-- ==== Sys2Proof/Machine/Map.lean ====
section
/-! DEFINITION. Sparse data in one canonical form: lists of (key, value) pairs with strictly rising keys. -/

namespace Sys2Proof.Machine

/-- A finite map: pairs with strictly rising keys. -/
abbrev Map (α : Type) := List (Nat × α)

/-- The value at a key. -/
def Map.find {α : Type} : Map α → Nat → Option α
  | [], _ => none
  | (k, v) :: m, i => if i = k then some v else Map.find m i

/-- The value at a key, or the value that an unlisted key reads as. -/
def Map.get {α : Type} (d : α) (m : Map α) (i : Nat) : α :=
  (Map.find m i).getD d

/-- Put a value at a key, keeping the keys rising. -/
def Map.set {α : Type} : Map α → Nat → α → Map α
  | [], i, a => [(i, a)]
  | (k, v) :: m, i, a =>
    if i < k then (i, a) :: (k, v) :: m
    else if i = k then (i, a) :: m
    else (k, v) :: Map.set m i a

/-- Remove a key. -/
def Map.erase {α : Type} : Map α → Nat → Map α
  | [], _ => []
  | (k, v) :: m, i => if i = k then m else (k, v) :: Map.erase m i

/-- Every entry but those of a key. -/
def Map.without {α : Type} (m : Map α) (i : Nat) : Map α := m.filter fun p => p.1 ≠ i

/-- Put a value at a key of a map whose unlisted keys read as `d`: the value `d` is not listed. -/
def Map.put {α : Type} [DecidableEq α] (d : α) (m : Map α) (i : Nat) (a : α) : Map α :=
  if a = d then Map.erase m i else Map.set m i a

/-- Keys strictly rising. -/
def Map.rising {α : Type} : Map α → Bool
  | [] => true
  | [_] => true
  | (k, _) :: (k', v') :: m => decide (k < k') && Map.rising ((k', v') :: m)

/-- A sorted list of numbers without repeats: membership, insertion, removal. -/
def NatSet.insert : List Nat → Nat → List Nat
  | [], i => [i]
  | k :: m, i => if i < k then i :: k :: m else if i = k then k :: m else k :: NatSet.insert m i

def NatSet.erase : List Nat → Nat → List Nat
  | [], _ => []
  | k :: m, i => if i = k then m else k :: NatSet.erase m i

/-- Put a number in the set or take it out. -/
def NatSet.put (m : List Nat) (i : Nat) (b : Bool) : List Nat :=
  if b then NatSet.insert m i else NatSet.erase m i

def NatSet.rising : List Nat → Bool
  | [] => true
  | [_] => true
  | k :: k' :: m => decide (k < k') && NatSet.rising (k' :: m)

/-- Byte memory: the listed bytes (an unlisted byte reads as zero, R62) and the poisoned grains (R54). -/
structure Memory where
  cells : List Host.Cell
  pois  : List Nat
  deriving DecidableEq, Repr

/-- The memory after a wipe or a clearing: every byte zero, no poison (R62, R70). -/
def Memory.empty : Memory := { cells := [], pois := [] }

/-- No listed byte equals what an unlisted one reads as. -/
def Memory.noZero : List Host.Cell → Bool
  | [] => true
  | (_, b) :: m => decide (b ≠ 0) && Memory.noZero m

/-- The canonical form: addresses strictly rising, no entry equal to zero, poisoned grains strictly rising. -/
def Memory.wf (m : Memory) : Bool :=
  Map.rising m.cells && Memory.noZero m.cells && NatSet.rising m.pois

/-- Read one byte. -/
def Memory.byte (m : Memory) (a : Nat) : Byte := Map.get 0 m.cells a

/-- The bytes of a list as entries from address `a` on; a zero byte is not listed. -/
def Memory.entries : Nat → List Byte → List Host.Cell
  | _, [] => []
  | a, b :: bs => if b = 0 then Memory.entries (a + 1) bs else (a, b) :: Memory.entries (a + 1) bs

/-- Write bytes from address `a` on. -/
def Memory.setBytes (m : Memory) (a : Nat) (bs : List Byte) : Memory :=
  { m with cells := m.cells.takeWhile (fun c => c.1 < a) ++ Memory.entries a bs
      ++ m.cells.dropWhile (fun c => c.1 < a + bs.length) }

/-- The next `n` bytes from address `a` on, out of entries none of which lies below `a`. -/
def Memory.pull : Nat → Nat → List Host.Cell → List Byte
  | 0, _, _ => []
  | n + 1, a, [] => 0 :: Memory.pull n (a + 1) []
  | n + 1, a, (k, v) :: m => if k = a then v :: Memory.pull n (a + 1) m else 0 :: Memory.pull n (a + 1) ((k, v) :: m)

/-- Read `n` bytes from address `a` on. -/
def Memory.bytes (m : Memory) (a n : Nat) : List Byte :=
  Memory.pull n a (m.cells.dropWhile fun c => c.1 < a)

/-- Set every byte and every grain of a range to zero and no poison; `g` is the size of a grain. -/
def Memory.clear (m : Memory) (g a n : Nat) : Memory :=
  { cells := m.cells.takeWhile (fun c => c.1 < a) ++ m.cells.dropWhile (fun c => c.1 < a + n)
    pois := m.pois.filter fun p => p * g + g ≤ a || a + n ≤ p * g }

/-- Mark or clear a grain. -/
def Memory.setGrain (m : Memory) (g : Nat) (b : Bool) : Memory :=
  { m with pois := NatSet.put m.pois g b }

end Sys2Proof.Machine
end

===============

◆ **What the task requires**: Keeping every character as it is, restate the lines above that run from the line with "if a = d then" through the line with "def Memory.setBytes (m", both included, and nothing else.

◆ **Answer box**:
  if a = d then Map.erase m i else Map.set m i a

/-- Keys strictly rising. -/
def Map.rising {α : Type} : Map α → Bool
  | [] => true
  | [_] => true
  | (k, _) :: (k', v') :: m => decide (k < k') && Map.rising ((k', v') :: m)

/-- A sorted list of numbers without repeats: membership, insertion, removal. -/
def NatSet.insert : List Nat → Nat → List Nat
  | [], i => [i]
  | k :: m, i => if i < k then i :: k :: m else if i = k then k :: m else k :: NatSet.insert m i

def NatSet.erase : List Nat → Nat → List Nat
  | [], _ => []
  | k :: m, i => if i = k then m else k :: NatSet.erase m i

/-- Put a number in the set or take it out. -/
def NatSet.put (m : List Nat) (i : Nat) (b : Bool) : List Nat :=
  if b then NatSet.insert m i else NatSet.erase m i

def NatSet.rising : List Nat → Bool
  | [] => true
  | [_] => true
  | k :: k' :: m => decide (k < k') && NatSet.rising (k' :: m)

/-- Byte memory: the listed bytes (an unlisted byte reads as zero, R62) and the poisoned grains (R54). -/
structure Memory where
  cells : List Host.Cell
  pois  : List Nat
  deriving DecidableEq, Repr

/-- The memory after a wipe or a clearing: every byte zero, no poison (R62, R70). -/
def Memory.empty : Memory := { cells := [], pois := [] }

/-- No listed byte equals what an unlisted one reads as. -/
def Memory.noZero : List Host.Cell → Bool
  | [] => true
  | (_, b) :: m => decide (b ≠ 0) && Memory.noZero m

/-- The canonical form: addresses strictly rising, no entry equal to zero, poisoned grains strictly rising. -/
def Memory.wf (m : Memory) : Bool :=
  Map.rising m.cells && Memory.noZero m.cells && NatSet.rising m.pois

/-- Read one byte. -/
def Memory.byte (m : Memory) (a : Nat) : Byte := Map.get 0 m.cells a

/-- The bytes of a list as entries from address `a` on; a zero byte is not listed. -/
def Memory.entries : Nat → List Byte → List Host.Cell
  | _, [] => []
  | a, b :: bs => if b = 0 then Memory.entries (a + 1) bs else (a, b) :: Memory.entries (a + 1) bs

/-- Write bytes from address `a` on. -/
def Memory.setBytes (m : Memory) (a : Nat) (bs : List Byte) : Memory :=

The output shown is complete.